| Requirement |
Copy, exactly and without additions, every line in the records below from the one holding "def State.setLife (s" through the one holding "let s := (s.modUarid", both ends included.

[Stored data]
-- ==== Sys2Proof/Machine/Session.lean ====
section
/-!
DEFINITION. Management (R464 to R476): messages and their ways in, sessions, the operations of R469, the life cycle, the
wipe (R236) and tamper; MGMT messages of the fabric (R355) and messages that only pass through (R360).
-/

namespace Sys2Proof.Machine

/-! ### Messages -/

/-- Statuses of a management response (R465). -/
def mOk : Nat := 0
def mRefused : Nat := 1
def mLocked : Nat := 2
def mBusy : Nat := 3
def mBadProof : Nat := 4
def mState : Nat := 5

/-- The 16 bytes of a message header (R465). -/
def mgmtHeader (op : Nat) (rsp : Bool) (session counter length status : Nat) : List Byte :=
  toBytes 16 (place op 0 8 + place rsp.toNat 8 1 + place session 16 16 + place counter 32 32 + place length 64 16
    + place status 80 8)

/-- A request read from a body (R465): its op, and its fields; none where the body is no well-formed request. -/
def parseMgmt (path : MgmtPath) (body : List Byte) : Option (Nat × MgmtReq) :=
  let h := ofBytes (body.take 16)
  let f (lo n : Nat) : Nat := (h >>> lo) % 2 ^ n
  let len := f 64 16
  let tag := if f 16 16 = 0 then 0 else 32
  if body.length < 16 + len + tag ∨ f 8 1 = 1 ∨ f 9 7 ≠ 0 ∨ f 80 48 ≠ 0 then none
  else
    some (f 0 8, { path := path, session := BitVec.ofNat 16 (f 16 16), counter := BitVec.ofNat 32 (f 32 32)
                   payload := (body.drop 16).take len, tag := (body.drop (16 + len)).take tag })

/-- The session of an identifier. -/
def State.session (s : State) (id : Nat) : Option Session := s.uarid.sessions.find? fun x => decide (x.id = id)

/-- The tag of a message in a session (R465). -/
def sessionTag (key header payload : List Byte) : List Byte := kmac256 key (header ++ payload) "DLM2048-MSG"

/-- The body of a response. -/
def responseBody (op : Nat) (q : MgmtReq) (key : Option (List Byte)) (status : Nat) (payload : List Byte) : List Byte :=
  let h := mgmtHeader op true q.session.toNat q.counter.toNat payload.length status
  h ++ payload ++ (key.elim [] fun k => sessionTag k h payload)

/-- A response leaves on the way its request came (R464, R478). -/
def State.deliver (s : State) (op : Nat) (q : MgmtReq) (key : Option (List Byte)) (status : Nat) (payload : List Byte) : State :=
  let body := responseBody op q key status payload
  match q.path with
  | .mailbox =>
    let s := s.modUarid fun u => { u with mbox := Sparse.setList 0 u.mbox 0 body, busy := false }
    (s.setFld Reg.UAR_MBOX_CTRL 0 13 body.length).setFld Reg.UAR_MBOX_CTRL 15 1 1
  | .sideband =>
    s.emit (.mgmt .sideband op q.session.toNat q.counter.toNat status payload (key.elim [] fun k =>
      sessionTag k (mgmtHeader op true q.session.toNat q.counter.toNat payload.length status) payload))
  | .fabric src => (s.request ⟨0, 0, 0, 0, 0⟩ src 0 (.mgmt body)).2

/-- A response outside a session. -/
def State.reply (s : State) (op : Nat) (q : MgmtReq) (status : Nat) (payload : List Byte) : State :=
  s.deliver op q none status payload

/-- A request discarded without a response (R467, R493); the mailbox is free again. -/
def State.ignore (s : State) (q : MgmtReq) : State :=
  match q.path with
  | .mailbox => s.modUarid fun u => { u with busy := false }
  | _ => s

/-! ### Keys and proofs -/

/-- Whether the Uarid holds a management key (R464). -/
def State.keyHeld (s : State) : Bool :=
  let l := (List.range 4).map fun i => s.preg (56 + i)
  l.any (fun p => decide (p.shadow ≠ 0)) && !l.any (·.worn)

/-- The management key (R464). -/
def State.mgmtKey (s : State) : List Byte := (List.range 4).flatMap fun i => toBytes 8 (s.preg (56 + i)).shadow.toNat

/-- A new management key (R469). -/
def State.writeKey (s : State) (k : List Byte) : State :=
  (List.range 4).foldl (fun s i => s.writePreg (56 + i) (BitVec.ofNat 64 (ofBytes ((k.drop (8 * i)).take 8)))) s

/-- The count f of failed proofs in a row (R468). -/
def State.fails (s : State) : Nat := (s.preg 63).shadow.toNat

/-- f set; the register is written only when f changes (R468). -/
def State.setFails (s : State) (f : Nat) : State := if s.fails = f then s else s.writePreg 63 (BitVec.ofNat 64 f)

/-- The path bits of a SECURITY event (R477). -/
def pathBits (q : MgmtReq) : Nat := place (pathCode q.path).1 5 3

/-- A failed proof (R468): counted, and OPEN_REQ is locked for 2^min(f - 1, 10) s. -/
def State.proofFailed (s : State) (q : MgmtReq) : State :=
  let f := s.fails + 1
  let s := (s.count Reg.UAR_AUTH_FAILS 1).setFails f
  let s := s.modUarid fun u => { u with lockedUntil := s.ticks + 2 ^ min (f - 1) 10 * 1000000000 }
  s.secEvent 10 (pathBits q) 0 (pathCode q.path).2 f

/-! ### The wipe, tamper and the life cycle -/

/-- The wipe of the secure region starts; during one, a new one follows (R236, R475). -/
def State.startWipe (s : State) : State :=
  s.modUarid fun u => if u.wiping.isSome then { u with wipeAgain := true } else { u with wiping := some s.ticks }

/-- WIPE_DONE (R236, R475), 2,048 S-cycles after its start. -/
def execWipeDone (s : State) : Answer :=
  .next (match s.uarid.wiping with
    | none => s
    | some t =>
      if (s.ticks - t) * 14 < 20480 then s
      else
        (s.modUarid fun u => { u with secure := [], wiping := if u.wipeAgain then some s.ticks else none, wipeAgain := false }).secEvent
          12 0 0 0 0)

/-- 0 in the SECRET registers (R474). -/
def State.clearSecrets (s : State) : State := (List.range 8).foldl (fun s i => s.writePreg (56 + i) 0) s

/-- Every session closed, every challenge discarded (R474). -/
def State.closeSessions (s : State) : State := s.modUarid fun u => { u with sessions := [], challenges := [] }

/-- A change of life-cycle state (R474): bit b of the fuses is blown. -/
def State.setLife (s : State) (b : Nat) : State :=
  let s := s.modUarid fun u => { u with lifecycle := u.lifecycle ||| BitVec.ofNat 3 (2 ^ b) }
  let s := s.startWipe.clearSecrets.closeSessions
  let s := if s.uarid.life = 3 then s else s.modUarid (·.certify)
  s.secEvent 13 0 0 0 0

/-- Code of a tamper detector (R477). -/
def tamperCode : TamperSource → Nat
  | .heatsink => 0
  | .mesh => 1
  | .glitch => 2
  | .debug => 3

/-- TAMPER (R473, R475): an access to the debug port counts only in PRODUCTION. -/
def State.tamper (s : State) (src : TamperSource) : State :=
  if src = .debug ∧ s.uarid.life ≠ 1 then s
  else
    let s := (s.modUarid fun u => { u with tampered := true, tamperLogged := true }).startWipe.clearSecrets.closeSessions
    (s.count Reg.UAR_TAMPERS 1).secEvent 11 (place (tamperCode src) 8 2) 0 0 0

--

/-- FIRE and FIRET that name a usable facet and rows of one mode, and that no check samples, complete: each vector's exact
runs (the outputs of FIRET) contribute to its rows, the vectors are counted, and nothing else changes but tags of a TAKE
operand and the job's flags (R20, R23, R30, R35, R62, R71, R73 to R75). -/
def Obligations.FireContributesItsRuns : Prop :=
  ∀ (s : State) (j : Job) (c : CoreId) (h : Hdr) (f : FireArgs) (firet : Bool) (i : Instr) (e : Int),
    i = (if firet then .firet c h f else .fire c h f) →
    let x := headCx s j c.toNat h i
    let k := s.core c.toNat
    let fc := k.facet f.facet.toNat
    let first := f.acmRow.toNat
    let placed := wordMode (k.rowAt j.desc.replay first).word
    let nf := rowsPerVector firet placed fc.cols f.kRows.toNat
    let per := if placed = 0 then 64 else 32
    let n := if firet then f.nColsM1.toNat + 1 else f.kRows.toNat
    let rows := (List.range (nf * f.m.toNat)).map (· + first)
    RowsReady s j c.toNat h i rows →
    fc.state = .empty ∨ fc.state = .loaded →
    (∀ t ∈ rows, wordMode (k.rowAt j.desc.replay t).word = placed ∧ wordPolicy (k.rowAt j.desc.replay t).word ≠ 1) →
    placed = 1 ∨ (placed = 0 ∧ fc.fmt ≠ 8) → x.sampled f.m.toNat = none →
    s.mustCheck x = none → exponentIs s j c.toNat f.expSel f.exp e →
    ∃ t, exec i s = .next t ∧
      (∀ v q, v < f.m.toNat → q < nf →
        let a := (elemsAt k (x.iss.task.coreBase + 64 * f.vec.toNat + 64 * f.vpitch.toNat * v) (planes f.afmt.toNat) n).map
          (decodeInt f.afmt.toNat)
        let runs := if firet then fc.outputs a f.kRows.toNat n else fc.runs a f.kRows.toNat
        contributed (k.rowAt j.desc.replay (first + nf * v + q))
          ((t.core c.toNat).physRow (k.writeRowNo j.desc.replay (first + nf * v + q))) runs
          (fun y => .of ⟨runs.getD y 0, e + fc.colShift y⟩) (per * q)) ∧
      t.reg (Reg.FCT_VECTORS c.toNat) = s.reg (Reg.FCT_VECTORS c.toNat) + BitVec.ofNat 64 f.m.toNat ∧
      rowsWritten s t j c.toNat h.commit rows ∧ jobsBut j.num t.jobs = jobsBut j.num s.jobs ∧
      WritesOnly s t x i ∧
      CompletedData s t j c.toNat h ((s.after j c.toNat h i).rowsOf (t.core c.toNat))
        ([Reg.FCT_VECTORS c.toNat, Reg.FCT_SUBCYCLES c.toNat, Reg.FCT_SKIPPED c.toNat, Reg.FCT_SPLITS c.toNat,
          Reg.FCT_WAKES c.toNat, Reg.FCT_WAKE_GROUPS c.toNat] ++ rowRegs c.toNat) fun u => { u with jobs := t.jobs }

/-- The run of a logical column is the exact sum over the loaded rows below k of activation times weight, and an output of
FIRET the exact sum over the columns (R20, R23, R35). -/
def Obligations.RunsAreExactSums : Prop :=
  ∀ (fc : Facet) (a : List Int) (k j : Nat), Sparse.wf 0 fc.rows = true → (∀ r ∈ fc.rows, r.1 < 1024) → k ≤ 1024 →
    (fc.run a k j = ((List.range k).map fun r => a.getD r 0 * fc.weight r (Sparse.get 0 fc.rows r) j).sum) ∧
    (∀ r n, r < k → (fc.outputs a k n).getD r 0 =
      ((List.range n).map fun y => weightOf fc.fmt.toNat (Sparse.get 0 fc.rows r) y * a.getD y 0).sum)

| Result for this exercise |
def State.setLife (s : State) (b : Nat) : State :=
  let s := s.modUarid fun u => { u with lifecycle := u.lifecycle ||| BitVec.ofNat 3 (2 ^ b) }
  let s := s.startWipe.clearSecrets.closeSessions
  let s := if s.uarid.life = 3 then s else s.modUarid (·.certify)
  s.secEvent 13 0 0 0 0

/-- Code of a tamper detector (R477). -/
def tamperCode : TamperSource → Nat
  | .heatsink => 0
  | .mesh => 1
  | .glitch => 2
  | .debug => 3

/-- TAMPER (R473, R475): an access to the debug port counts only in PRODUCTION. -/
def State.tamper (s : State) (src : TamperSource) : State :=
  if src = .debug ∧ s.uarid.life ≠ 1 then s
  else
    let s := (s.modUarid fun u => { u with tampered := true, tamperLogged := true }).startWipe.clearSecrets.closeSessions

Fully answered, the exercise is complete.